Let rise the federal minimum wage now.


There are lots of people who work but don't need (and aren't worth) survival wages -- high school kids who still live with their parents, for example. Should they be unemployed and therefore unable to gain real-world working experience because they're not worth survival wages?

There are lots of others who need, but aren't worth, survival wages -- like my autistic friend. He partly supports himself working, with the rest coming from government programs. Should he be unemployed and therefore be 100% government-supported instead of 25% government-supported?

It's good that minimum wage and living wage are not the same thing. Let's stop confusing the two.


>There are lots of others who need, but aren't worth, survival wages

That's got to be such a small (and unfortunate) pool of people that I'd happily send some taxpayer money to meet the article's living wage number. We can probably pay for it by not buying another single jet next year or something.

And honestly I'm not trustworthy of corporations' judgments of low end labor worth anyway. For one thing, you can work at extremely busy stores and get paid the same as workers at the very dead stores in the next county over because they use blanket values for these positions.

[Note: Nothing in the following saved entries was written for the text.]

-- ==== Sys2Proof/Laws/KeptMem.lean ====
section
/-! SUPPORT. What the operations of the memory space, the Innkeeper and the instructions' moves keep (`State.kept`). -/

namespace Sys2Proof.Machine

set_option Elab.async false

@[simp] theorem State.putLodge_kept (s : State) (i : Nat) (e : Lodge) : (State.putLodge s i e).kept = s.kept :=
  rfl

@[simp] theorem State.freeLodge_kept (s : State) (kind k : Nat) : (State.freeLodge s kind k).kept = s.kept := by
  unfold State.freeLodge; split <;> simp

@[simp] theorem State.modLodge_kept (s : State) (kind k : Nat) (f : Lodge → Lodge) : (State.modLodge s kind k f).kept = s.kept := by
  unfold State.modLodge; split <;> simp

@[simp] theorem State.makeLodge_kept (s : State) (kind k : Nat) (f : Lodge → Lodge) : (State.makeLodge s kind k f).kept = s.kept := by
  unfold State.makeLodge; repeat' split
  all_goals simp

@[simp] theorem State.noteStatus_kept (s : State) (a : Acc) (st : BitVec 2) : (State.noteStatus s a st).kept = s.kept := by
  unfold State.noteStatus
  repeat' first
    | with_reducible rfl
    | assumption
    | with_reducible (refine (forEach_kept _ _ _ (fun _ _ => ?_)).trans ?_)
    | with_reducible (refine (foldl_kept _ _ _ (fun _ _ => ?_)).trans ?_)
    | with_reducible (refine kept_if ?_ ?_)
    | simp [↓State.kept_mk]
    | intro _
    | dsimp only
    | split

@[simp] theorem State.answer_kept (s : State) (a : Acc) (st : BitVec 2) (data : Bytes) : (State.answer s a st data).kept = s.kept := by
  simp [State.answer, ↓State.kept_mk]

@[simp] theorem State.respond_kept (s : State) (port : CPort) (write : Option Bool) (tag : Nat) (st : BitVec 2) (data : Bytes) : (State.respond s port write tag st data).kept = s.kept := by
  unfold State.respond
  repeat' first
    | with_reducible rfl
    | assumption
    | with_reducible (refine (forEach_kept _ _ _ (fun _ _ => ?_)).trans ?_)
    | with_reducible (refine (foldl_kept _ _ _ (fun _ _ => ?_)).trans ?_)
    | with_reducible (refine kept_if ?_ ?_)
    | simp [↓State.kept_mk]
    | intro _
    | dsimp only
    | split

@[simp] theorem State.expire_kept (s : State) (a : Acc) : (State.expire s a).kept = s.kept := by
  simp [State.expire, ↓State.kept_mk]

@[simp] theorem State.useLoc_kept (s : State) (c k : Nat) : (State.useLoc s c k).kept = s.kept := by
  unfold State.useLoc
  repeat' first
    | with_reducible rfl
    | assumption
    | with_reducible (refine (forEach_kept _ _ _ (fun _ _ => ?_)).trans ?_)
    | with_reducible (refine (foldl_kept _ _ _ (fun _ _ => ?_)).trans ?_)
    | with_reducible (refine kept_if ?_ ?_)
    | simp [↓State.kept_mk]
    | intro _
    | dsimp only
    | split

@[simp] theorem State.fillLoc_kept (s : State) (c k : Nat) (chip : BitVec 11) (issued : Int) : (State.fillLoc s c k chip issued).kept = s.kept :=
  rfl

@[simp] theorem State.dropLoc_kept (s : State) (c k : Nat) : (State.dropLoc s c k).kept = s.kept :=
  rfl

@[simp] theorem State.addReq_kept (s : State) (r : Req) : (State.addReq s r).kept = s.kept :=
  rfl

@[simp] theorem State.modReq_kept (s : State) (id : Nat) (f : Req → Req) : (State.modReq s id f).kept = s.kept :=
  rfl

@[simp] theorem State.endReq_kept (s : State) (id : Nat) : (State.endReq s id).kept = s.kept :=
  rfl

@[simp] theorem State.unstale_kept (s : State) (dst : BitVec 11) (vc : Nat) (tag : BitVec 12) : (State.unstale s dst vc tag).kept = s.kept := by
  unfold State.unstale
  repeat' first
    | with_reducible rfl
    | assumption
    | with_reducible (refine (forEach_kept _ _ _ (fun _ _ => ?_)).trans ?_)
    | with_reducible (refine (foldl_kept _ _ _ (fun _ _ => ?_)).trans ?_)
    | with_reducible (refine kept_if ?_ ?_)
    | simp [↓State.kept_mk]
    | intro _
    | dsimp only
    | split

@[simp] theorem State.issueReq_kept (s : State) (r : Req) (dst : BitVec 11) : (State.issueReq s r dst).kept = s.kept := by
  unfold State.issueReq; split <;> simp [↓State.kept_mk]

@[simp] theorem State.reissue_kept (s : State) (r : Req) (sync : Bool) : (State.reissue s r sync).kept = s.kept := by
  simp [State.reissue]

@[simp] theorem State.refetch_kept (s : State) (r : Req) (src : BitVec 64) : (State.refetch s r src).kept = s.kept :=
  rfl

@[simp] theorem State.pumpReq_kept (s : State) (id : Nat) : (State.pumpReq s id).kept = s.kept := by
  unfold State.pumpReq; repeat' split
  all_goals simp

@[simp] theorem State.pumpReqs_kept (s : State) : (State.pumpReqs s).kept = s.kept := by
  unfold State.pumpReqs; refine (forEach_kept _ _ _ fun _ _ => ?_).trans ?_ <;> simp

@[simp] theorem State.giveData_kept (s : State) (id : Nat) (data : Bytes) : (State.giveData s id data).kept = s.kept := by
  unfold State.giveData; repeat' split
  all_goals simp

@[simp] theorem State.reply_kept (s : State) (p : Pkt) (c : CplAddr) (data : Bytes) : (State.reply s p c data).kept = s.kept := by
  simp [State.reply]

@[simp] theorem State.refuse_kept (s : State) (p : Pkt) (st : Nat) : (State.refuse s p st).kept = s.kept := by
  simp [State.refuse]

@[simp] theorem State.orderCheck_kept (s : State) (src : Nat) (p : Pkt) : (State.orderCheck s src p).2.kept = s.kept := by
  unfold State.orderCheck; split <;> simp [↓State.kept_mk]

@[simp] theorem State.sample_kept (s : State) (p : Pkt) : (State.sample s p).kept = s.kept := by
  simp [State.sample, ↓State.kept_mk]

@[simp] theorem State.refuseOnward_kept (s : State) (p : Pkt) (lodging : BitVec 11) : (State.refuseOnward s p lodging).kept = s.kept := by
  simp [State.refuseOnward]

@[simp] theorem State.sendOnward_kept (s : State) (i : Nat) (e : Onward) : (State.sendOnward s i e).kept = s.kept := by
  unfold State.sendOnward; split <;> simp [↓State.kept_mk]

@[simp] theorem State.pumpOnward_kept (s : State) : (State.pumpOnward s).kept = s.kept := by
  unfold State.pumpOnward
  repeat' first
    | with_reducible rfl
    | assumption
    | with_reducible (refine (forEach_kept _ _ _ (fun _ _ => ?_)).trans ?_)
    | with_reducible (refine (foldl_kept _ _ _ (fun _ _ => ?_)).trans ?_)
    | with_reducible (refine kept_if ?_ ?_)
    | simp
    | intro _
    | dsimp only
    | split

theorem State.takeOnward_kept (s : State) (src : Nat) (p : Pkt) (lodging : BitVec 11) (hold : Option Nat) (t : State)
    (h : s.takeOnward src p lodging hold = some t) : t.kept = s.kept := by
  unfold State.takeOnward at h
  obtain ⟨i, -, rfl⟩ := Option.map_eq_some_iff.mp h
  rfl

@[simp] theorem State.onwardFull_kept (s : State) (p : Pkt) (lodging : BitVec 11) : (State.onwardFull s p lodging).kept = s.kept := by
  simp [State.onwardFull]

@[simp] theorem State.goOnward_kept (s : State) (src : Nat) (p : Pkt) (lodging : BitVec 11) : (State.goOnward s src p lodging).kept = s.kept := by
  unfold State.goOnward
  split
  next h => rw [State.pumpOnward_kept, State.takeOnward_kept _ _ _ _ _ _ h]
  next => exact State.onwardFull_kept _ _ _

> "I'd happily send some taxpayer money"

We already do that. Remember how some people were criticizing Wal-Mart because some of its workers were also receiving government benefits?

When you set the "minimum" to be 100% of a living wage, then people have to make the jump from pure-government-funded to pure-self-funded without any intermediate stepping stones. They have to show up and be ready to produce at a level that completely supports themselves on day one. Whereas a minimum that's set at 50% (or 25% or 75%) of living wage means someone can show up and be semi-productive and earn some of their own way, and then either step up to 100%, or stay at the level they're at as long as they need to based on their own abilities.


It's sad that such a worthwhile tool like this uses data that is four years old. I realise the publish cycle of government agencies is slow and as such is a limiting factor, but in this day and age with everything being fast moving, it can be limiting.